Giovanna d’Arco, un capolavoro da riscoprire
A Modena una lettura introspettiva per l’allestimento del teatro dell’opera di Metz Eurometropole
Siamo a Modena, al teatro comunale Pavarotti-Freni – gioiellino della Val Padana dalla tinta rosa salmone – per seguire la coproduzione con i teatri di Reggio Emilia nell’allestimento del teatro dell’opera di Metz Eurometropole di Giovanna d’Arco, alla seconda ed ultima recita domenica 21 novembre. Capolavoro verdiano da riscoprire, precedente ad opere come Oberto, non totalmente estranea a Nabucco, il suo primo trionfo e forse più lontana anche di I Lombardi. Un soggetto senz'altro iconico, di segrete affinità tra misticismo e patriottismo, con molta azione, apertamente intellettuale tra sentimenti amorosi e missione divina, musicalmente ispirata forse a Bellini e che produsse un prodigioso balzo in avanti nella produzione verdiana.
Lasciando ad altre sedi i diversi riferimenti letterari di Schiller, l'opera costituisce per il regista Paul-Emile Fourny, nella sua essenza, un sofferto tentativo di trovare una via di soluzione al problema della relazione padre-figlia. La messinscena, studiata sul profilo interiore della protagonista, è sublimata nelle immagini proiettate sul palco con la funzione di condurre la protagonista ad esplorare il proprio inconscio. Quest’introspezione, meno che solitaria, accompagna tutti i quattro atti, sostituita da spazi vuoti con foresta, campi di battaglia, castello e cattedrale. E ancor più in questo cantiere anche giovanile dei teatri emiliani, dove si lavora con energia e libertà si ripropone quest’opera in tempi moderni con Amadi Lagha - Carlo VII, Devid Cecconi - Giacomo, Alessandro Lanzi - Delil, Ramaz Chikviladdze - Talbot e Vittoria Yeo - Giovanna, un quartetto di lusso per le voci principali e un timbro lucente per la giovane protagonista coreana, ideale.

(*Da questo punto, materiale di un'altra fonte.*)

theorem witness_HardResetHoldsAndClears :
    ({ State.reset with rst := true, turns := [.engine] } : State).rst = true ∧
      ({ State.reset with rst := true, turns := [.engine] } : State).turns = .engine :: [] := ⟨rfl, rfl⟩

/-- A state with a recorded error meets the invariant and steps. -/
theorem witness_StepKeepsTheInvariant :
    Invariant { State.reset with
      cmd := 0x15, err := true, errCode := some .unknownFilter, errInfo := 0x01C, turns := [.write .b4 0x014 4] } ∧
    ∃ t, step { State.reset with
      cmd := 0x15, err := true, errCode := some .unknownFilter, errInfo := 0x01C, turns := [.write .b4 0x014 4] }
        = .next t := by
  refine ⟨?_, _, rfl⟩
  constructor <;> decide

theorem witness_RunningCommandKeepsItsOperands :
    readyState.busy = true ∧ Turn.write .b4 0x020 7 ≠ .engine ∧ resetsBlock readyState (.write .b4 0x020 7) = false ∧
      ∃ t, takeTurn (.write .b4 0x020 7) readyState = .next t := ⟨rfl, by decide, by decide, _, rfl⟩

theorem witness_PollsDoNotChangeTheOutcome :
    ∃ t, ({ readyState with cmd := 0x20 } : State).busy = true ∧ ({ readyState with cmd := 0x20 } : State).rst = false ∧
      ({ readyState with cmd := 0x20 } : State).turns = [] ∧ step { readyState with cmd := 0x20 } = .next t :=
  ⟨_, rfl, rfl, rfl, rfl⟩

/-- Both ends of every reserved range. -/
theorem witness_ReadOnlyAndReservedRegisters :
    readyState.rst = false ∧
    ([0x03C, 0x048, 0x07C, 0x0D0, 0x0FC, 0x118, 0x11C, 0x168, 0x3FC, 0x688, 0x7FC, 0xFF8, 0xFFC, 0x1000, 0xFFFFC] :
      List (BitVec 22)).all (fun off => off.toNat % 4 = 0 ∧ regLoc off.toNat = .reserved) = true := by decide

/-- A CTRL write with SRST = 1 to a running block, and OUT_MEM of an idle one. -/
theorem witness_SoftResetKeepsWhatTheHostReads :
    readyState.rst = false ∧ (2 : Word).getLsbD 1 = true ∧ Space.kw ≠ .outMem ∧ State.reset.busy = false := by decide

/-- A schedule that starts a DEFAULTS command from reset. -/
theorem witness_EveryStartedCommandEnds :
    ∃ t, Invariant { State.reset with turns := [.write .b4 0x01C 0x20] } ∧
      Host.Core.run core 2 { State.reset with turns := [.write .b4 0x01C 0x20] } = .next t := by
  refine ⟨_, ?_, rfl⟩
  constructor <;> decide

end Sys2Proof.Tests
end

/-! PROOF. The outcome of a command depends only on its operands (10_state.md R44): every way a command can end,
taken from two states that agree on what the command reads. -/

namespace Sys2Proof.Machine

theorem bufBytes_agree {s s' : State} (a : Agree s s') : bufBytes s' = bufBytes s := by
  simp only [bufBytes, bufW, bufH, a.width, a.height]

/-- The same lanes leave the same output bytes, whatever OUT_MEM held. -/
theorem read_writeOutput_agree {s s' : State} (a : Agree s s') (lane : Nat → Nat → Nat → Nat) {b : Nat}
    (hb : b < bufBytes s) :
    Memory.read (writeOutput s' lane).outMem b = Memory.read (writeOutput s lane).outMem b := by
  rw [writeOutput_outMem, writeOutput_outMem, bufBytes_agree a, outByte_agree a, read_overwrite, read_overwrite,
    if_pos hb, if_pos hb]

/-- A check stops a command with a next state only by an error record. -/
theorem stopCommand_next {e : Stop} {s t : State} (h : stopCommand e s = .next t) :
    ∃ k info, e = .raise k info ∧ t = raiseError k info s := by
  cases e with
  | raise k info => exact ⟨k, info, rfl, by simpa [stopCommand] using h.symm⟩
  | unwritten sp a => simp [stopCommand] at h

/-- Settles O29, by the three ways a command that ends can end from two agreeing states: an error record, a whole
output, or the defaults. -/
theorem outcomeDependsOnlyOnOperands : Obligations.OutcomeDependsOnlyOnOperands := by
  unfold Obligations.OutcomeDependsOnlyOnOperands
  intro i s s' t hw hh hl hp hk hg hin herr herr' ht
  have a : Agree s s' := ⟨hw, hh, hl, hp, hk, hg, hin⟩
  rcases sameEnd_of_agree a i with ⟨e, he, he'⟩ | ⟨-, lane, hc, hc'⟩ | rfl
  · obtain ⟨k, info, rfl, rfl⟩ := stopCommand_next (he.symm.trans ht)
    exact ⟨raiseError k info s', he', by simp [hp]⟩
  · rw [hc] at ht
    cases ht
    exact ⟨completeCommand (writeOutput s' lane), hc', hp, by simp [herr, herr'], rfl, by simp [herr],
      fun _ => ⟨rfl, fun _ _ hb => read_writeOutput_agree a lane hb⟩⟩
  · cases ht
    exact ⟨completeCommand { s' with params := Params.reset }, rfl, by simp [herr, herr']⟩

end Sys2Proof.Machine

/-! PROOF. Read-only and reserved registers (10_state.md R28 to R31, R34, R36): what stands at their offsets, and what a
4-byte access to it does. -/

namespace Sys2Proof.Machine

/-! ### What stands at the offsets -/

theorem target_id : target .b4 0x000 = .reg .id := by decide
theorem target_version : target .b4 0x004 = .reg .version := by decide
theorem target_cap0 : target .b4 0x008 = .reg .cap0 := by decide
theorem target_capMemBytes : target .b4 0x00C = .reg .capMemBytes := by decide
theorem target_errInfo : target .b4 0x018 = .reg .errInfo := by decide

/-- An aligned 4-byte access below the pixel windows reaches the register map. -/
theorem target_b4_reg {off : BitVec 22} (h4 : off.toNat % 4 = 0) (hlt : off.toNat < 0x100000) :
    target .b4 off = .reg (regLoc off.toNat) :=
  (target_reg ((supported_iff .b4 off).2 ⟨h4, .inl ⟨hlt, rfl⟩⟩) hlt).2.2

/-- The reserved offsets among the 32-bit registers. -/
theorem lowRegLoc_reserved {off : Nat} (h : off = 0x03C ∨ 0x048 ≤ off) : lowRegLoc off = .reserved := by
  unfold lowRegLoc
  split
  rotate_right
  · rfl
  all_goals omega

/-- The reserved offsets of the whole register space: outside every range the map assigns. -/
theorem regLoc_reserved {off : Nat} (hlow : off < 0x080 → off = 0x03C ∨ 0x048 ≤ off)
    (hhalf : ¬ ((0x080 ≤ off ∧ off < 0x0D0) ∨ (0x100 ≤ off ∧ off < 0x118) ∨ (0x120 ≤ off ∧ off < 0x168)))
    (hkw : ¬ (0x400 ≤ off ∧ off < 0x688)) (hgt : ¬ (0x800 ≤ off ∧ off < 0xFF8)) : regLoc off = .reserved := by
  rcases regLoc_cases off with ⟨hlt, h⟩ | ⟨r, hi, -, hoff⟩ | ⟨h1, h2, -⟩ | ⟨h1, h2, -⟩ | ⟨h, -⟩
  · rw [h, lowRegLoc_reserved (hlow hlt)]
  · exact absurd hoff hhalf
  · exact absurd ⟨h1, h2⟩ hkw
  · exact absurd ⟨h1, h2⟩ hgt
  · exact h

/-! ### Accesses -/

theorem busRead_reg_rdata {s : State} {size : Size} {off : BitVec 22} {loc : RegLoc} (hr : s.rst = false)
    (ht : target size off = .reg loc) : (busRead s size off).rdata = readReg s loc := by
  rw [busRead_reg hr ht]

theorem busWrite_readOnly {s : State} {size : Size} {off : BitVec 22} {loc : RegLoc} (hr : s.rst = false)
    (ht : target size off = .reg loc) (hro : loc.isReadOnly = true) (v : Word) : busWrite s size off v = s := by
  rw [busWrite_reg hr ht, writeReg_readOnly hro]

/-- Settles O59, by the register map: each offset holds a read-only location, whose value is fixed and whose writes are
ignored. -/
theorem readOnlyAndReservedRegisters : Obligations.ReadOnlyAndReservedRegisters := by
  unfold Obligations.ReadOnlyAndReservedRegisters
  intro s hr
  refine ⟨⟨?_, ?_, ?_, ?_⟩, fun v => ⟨?_, ?_, ?_, ?_, ?_⟩, fun off h4 hoff => ?_⟩
  · exact busRead_reg_rdata hr target_id
  · exact busRead_reg_rdata hr target_version
  · exact busRead_reg_rdata hr target_cap0
  · exact busRead_reg_rdata hr target_capMemBytes
  · exact busWrite_readOnly hr target_id rfl v
  · exact busWrite_readOnly hr target_version rfl v
  · exact busWrite_readOnly hr target_cap0 rfl v
  · exact busWrite_readOnly hr target_capMemBytes rfl v
  · exact busWrite_readOnly hr target_errInfo rfl v
  · have hloc : regLoc off.toNat = .reserved := regLoc_reserved (by omega) (by omega) (by omega) (by omega)
    have ht : target .b4 off = .reg .reserved := by rw [target_b4_reg h4 (by omega), hloc]
    exact ⟨busRead_reg_rdata hr ht, busWrite_readOnly hr ht rfl⟩

end Sys2Proof.Machine

/-! PROOF. Bus transactions the memory map does not support, and the bytes of the pixel windows (20_memory.md R61, R63,
R64). -/

namespace Sys2Proof.Machine

open Sys2Proof.Safety

/-! ### Unsupported accesses -/

/-- The window clauses of 20_memory.md R63 name no further offset: on this hardware each window is one memory long. -/
theorem supported_eq_false {size : Size} {off : BitVec 22}
    (h : off.toNat % sizeBytes size ≠ 0 ∨ (sizeBytes size < 4 ∧ off.toNat < 0x100000) ∨ 0x300000 ≤ off.toNat ∨
      (0x100000 ≤ off.toNat ∧ off.toNat < 0x200000 ∧ Config.memBytes ≤ off.toNat - 0x100000) ∨
      (0x200000 ≤ off.toNat ∧ off.toNat < 0x300000 ∧ Config.memBytes ≤ off.toNat - 0x200000)) :
    supported size off = false := by
  have hm : Config.memBytes = 0x100000 := rfl
  rw [← Bool.not_eq_true, supported_iff]
  rintro ⟨halign, ⟨hreg, rfl⟩ | hwindow⟩
  · have h4 : sizeBytes .b4 = 4 := rfl
    omega
  · omega

/-- Settles O45: every such access is one the map does not support, whose target is `unsupported`. -/
theorem unsupportedAccessOnlySetsAccErr : Obligations.UnsupportedAccessOnlySetsAccErr := by
  unfold Obligations.UnsupportedAccessOnlySetsAccErr
  intro s size off v hr h
  have ht := target_unsupported (supported_eq_false h)
  exact ⟨busWrite_unsupported hr ht v, busRead_unsupported hr ht⟩

/-! ### The pixel windows -/

/-- An aligned access in a window reaches that window's memory at the window offset. -/
theorem target_window {size : Size} {off : BitVec 22} (h1 : off.toNat % sizeBytes size = 0)
    (hge : 0x100000 ≤ off.toNat) (hlt : off.toNat < 0x300000) :
    target size off = .pixel (windowSpace off) (off.toNat % 0x100000) :=
  (target_pixel ((supported_iff size off).2 ⟨h1, .inr ⟨hge, hlt⟩⟩) hge).1

theorem readPixels_idle {s : State} (hb : s.busy = false) (sp : Space) (a n : Nat) :
    readPixels s sp a n = { s with rdata := BitVec.ofNat 32 (loadLE (hostByte s sp) a n) } := by
  rw [readPixels, if_neg (by simp [hb])]

theorem hostByte_written {s : State} {sp : Space} {a : Nat} {b : Byte} (h : Memory.read (memory s sp) a = some b) :
    hostByte s sp a = b := by
  rw [hostByte, h, Option.getD_some]

/-- A store of a bus word puts the word's bytes, lowest first, from `a` on. -/
theorem read_storeLE_word (m : Memory) (a n : Nat) (v : Word) (b : Nat) :
    Memory.read (storeLE m a n v.toNat) b =
      if a ≤ b ∧ b < a + n then some (v.extractLsb' (8 * (b - a)) 8) else Memory.read m b := by
  rw [read_storeLE, byte_of_word]

/-- Settles O47, from the little-endian store and load of a bus word at the window offset. -/
theorem pixelWindowsAreLittleEndian : Obligations.PixelWindowsAreLittleEndian := by
  unfold Obligations.PixelWindowsAreLittleEndian
  intro s size off v hr hb halign hge hlt sp a
  have ht : target size off = .pixel sp a := target_window halign hge hlt
  refine ⟨⟨storeLE (memory s sp) a (sizeBytes size) v.toNat, ?_, read_storeLE_word _ a _ v⟩,
    BitVec.ofNat 32 (loadLE (hostByte s sp) a (sizeBytes size)), ?_, fun k b hk hread => ?_, ?_⟩
  · rw [busWrite_pixel hr ht, whenIdle_idle hb]
  · rw [busRead_pixel hr ht, readPixels_idle hb]
  · rw [ofNat_loadLE_byte (sizeBytes_le size).2 _ _ _ hk, hostByte_written hread]
  · exact ofNat_loadLE_high (hostByte s sp) a

end Sys2Proof.Machine

/-! PROOF. The decoder accepts exactly the words whose fields are well-formed (30_encoding.md R94). -/

namespace Sys2Proof

/-! ### Well-formed fields -/

theorem CmdFields.wellFormed_iff (f : CmdFields) :
    f.wellFormed = true ↔ f.rsv = 0 ∧ f.op ∈ CmdFields.assignedOps ∧ (f.n = true → f.op = 0x14) := by
  simp [CmdFields.wellFormed, CmdFields.rsvZero, CmdFields.opAssigned, CmdFields.normalizeAllowed, and_assoc,
    imp_iff_not_or]

theorem Instr.wellFormed_true (i : Instr) : i.wellFormed = true := by
  cases i <;> decide

theorem Instr.fields_rsv (i : Instr) : i.fields.rsv = 0 := by
  cases i <;> rfl

/-- The opcode map has a command for every assigned opcode. -/
theorem exists_opcodeMap_eq_some {op : BitVec 8} (h : op ∈ CmdFields.assignedOps) : ∃ i, opcodeMap op = some i := by
  have hall : ∀ op ∈ CmdFields.assignedOps, (opcodeMap op).isSome = true := by decide
  exact Option.isSome_iff_exists.1 (hall op h)

/-! ### The decoder -/

/-- The fields of an accepted word are the command's, taken together. -/
theorem ofWord_of_decode {w : Word} {i : Instr} (h : decode w = .ok i) : CmdFields.ofWord w = i.fields := by
  obtain ⟨hrsv, hn, hop⟩ := decode_fields h
  change CmdFields.mk (opField w) (nField w) (rsvField w) = i.fields
  rw [hop, hn, hrsv, ← i.fields_rsv]

theorem decode_normalize {w : Word} (hrsv : rsvField w = 0) (hn : nField w = true) (hop : opField w = 0x14) :
    decode w = .ok .convMatrixN := by
  rw [decode, if_neg (not_not_intro hrsv), if_pos hn, if_pos hop]

theorem decode_opcodeMap {w : Word} {i : Instr} (hrsv : rsvField w = 0) (hn : nField w = false)
    (hop : opcodeMap (opField w) = some i) : decode w = .ok i := by
  rw [decode, if_neg (not_not_intro hrsv), if_neg (by simp [hn]), hop]

/-- The decoder and the check of the fields, which is written apart from it, accept the same words. -/
theorem decode_ok_iff_wellFormed (w : Word) :
    (∃ i, decode w = .ok i) ↔ (CmdFields.ofWord w).wellFormed = true := by
  constructor
  · rintro ⟨i, h⟩
    rw [ofWord_of_decode h]
    exact i.wellFormed_true
  · rw [CmdFields.wellFormed_iff]
    rintro ⟨hrsv, hop, hn14⟩
    cases hn : nField w with
    | true => exact ⟨.convMatrixN, decode_normalize hrsv hn (hn14 hn)⟩
    | false =>
      obtain ⟨i, hi⟩ := exists_opcodeMap_eq_some hop
      exact ⟨i, decode_opcodeMap hrsv hn hi⟩

/-- Every word is accepted or rejected, and none is both. -/
theorem decode_error_iff (w : Word) : (∃ r, decode w = .error r) ↔ ¬ ∃ i, decode w = .ok i := by
  cases decode w <;> simp

/-- Settles O3: the statement's three conditions are the well-formedness of the word's fields. -/
theorem legalWordsByFields : Obligations.LegalWordsByFields := by
  unfold Obligations.LegalWordsByFields
  exact fun w => ⟨(decode_ok_iff_wellFormed w).trans (CmdFields.wellFormed_iff _), decode_error_iff w⟩

end Sys2Proof

/-! PROOF. The blender: the clamped mix, rounded half up (40_blender.md R113 to R116). -/

namespace Sys2Proof.Machine

/-! ### The clamp -/

theorem clampQ_mem {v lo hi : Rat} (h1 : lo ≤ v) (h2 : v ≤ hi) : clampQ v lo hi = v := by
  rw [clampQ, max_eq_left h1, min_eq_left h2]

theorem clampQ_below {v lo hi : Rat} (h : v ≤ lo) (hle : lo ≤ hi) : clampQ v lo hi = lo := by
  rw [clampQ, max_eq_right h, min_eq_left hle]

theorem clampQ_above {v lo hi : Rat} (h : hi ≤ v) : clampQ v lo hi = hi := by
  rw [clampQ, min_eq_right (le_max_of_le_left h)]

theorem le_clampQ {lo hi : Rat} (hle : lo ≤ hi) (v : Rat) : lo ≤ clampQ v lo hi :=
  le_min (le_max_right v lo) hle

/-! ### Rounding half up -/

theorem roundhu_eq_floor (v : Rat) : roundhu v = ⌊v + 1 / 2⌋ := rfl

theorem roundhu_nonneg {v : Rat} (h : 0 ≤ v) : 0 ≤ roundhu v := by
  rw [roundhu_eq_floor]
  exact Int.floor_nonneg.2 (by linarith)

theorem roundhu_natCast (n : Nat) : roundhu (n : Rat) = (n : Int) := by
  rw [roundhu_eq_floor, Int.floor_natCast_add]
  norm_num

/-- An exact half goes up. -/
theorem roundhu_natCast_add_half (n : Nat) : roundhu ((n : Rat) + 1 / 2) = ((n + 1 : Nat) : Int) := by
  rw [roundhu_eq_floor, add_assoc, add_halves, ← Nat.cast_add_one, Int.floor_natCast]

/-! ### The blend -/

/-- The clamp leaves nothing negative to round, so taking the result as a natural number loses nothing. -/
theorem coe_blend (a c : Rat) (o : Nat) :
    ((blend a c o : Nat) : Int) = roundhu (clampQ (a * c + (1 - a) * (o : Rat)) 0 255) := by
  rw [blend, Int.toNat_of_nonneg (roundhu_nonneg (le_clampQ (by norm_num) _))]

Buio e silenzio aprono la scena iniziale, un suggestivo gioco di luci svela la foresta seguendo il travolgente crescendo musicale dell’orchestra – morbida, restituisce ogni dettaglio del suono che corre con naturalezza. Il tutto proseguirà con primi piani, gesti, tra apparizioni simboliche, mentre sfilano abiti da corte medievale. Un grande Giacomo, baritono vocalmente sfaccettato, con chiaroscuri, diminuendi, legati preziosi. Tutt'intorno, il coro, come in un anfiteatro, partecipa ai giochi. Il tenore Carlo VII è sempre cinico ma gradevole nel duettare con Giovanna. Ma il colore non cangia mai, è nero. La sala rimane buia per tutta l’opera, si muovono proiezioni che ridefiniscono spazi vuoti: Giovanna è dentro e vaga tormentata nella sua psiche. È timbricamente perfetta per il ruolo Vittoria Yao, con colorature espressive al limite del velluto, ma da plasmare sulle sfaccettature più drammatiche. Toccante il coro fuori scena, diretto da Stefano Colò. Non esisterebbe, questo Verdi riscoperto, senza il braccio di Roberto Rizzi Brignoli, tiene tutti insieme quasi senza battere e con estrema musicalità seppur nel suo stile, nella lettura di una partitura complessa di ritmi, variazioni, tensioni espressive.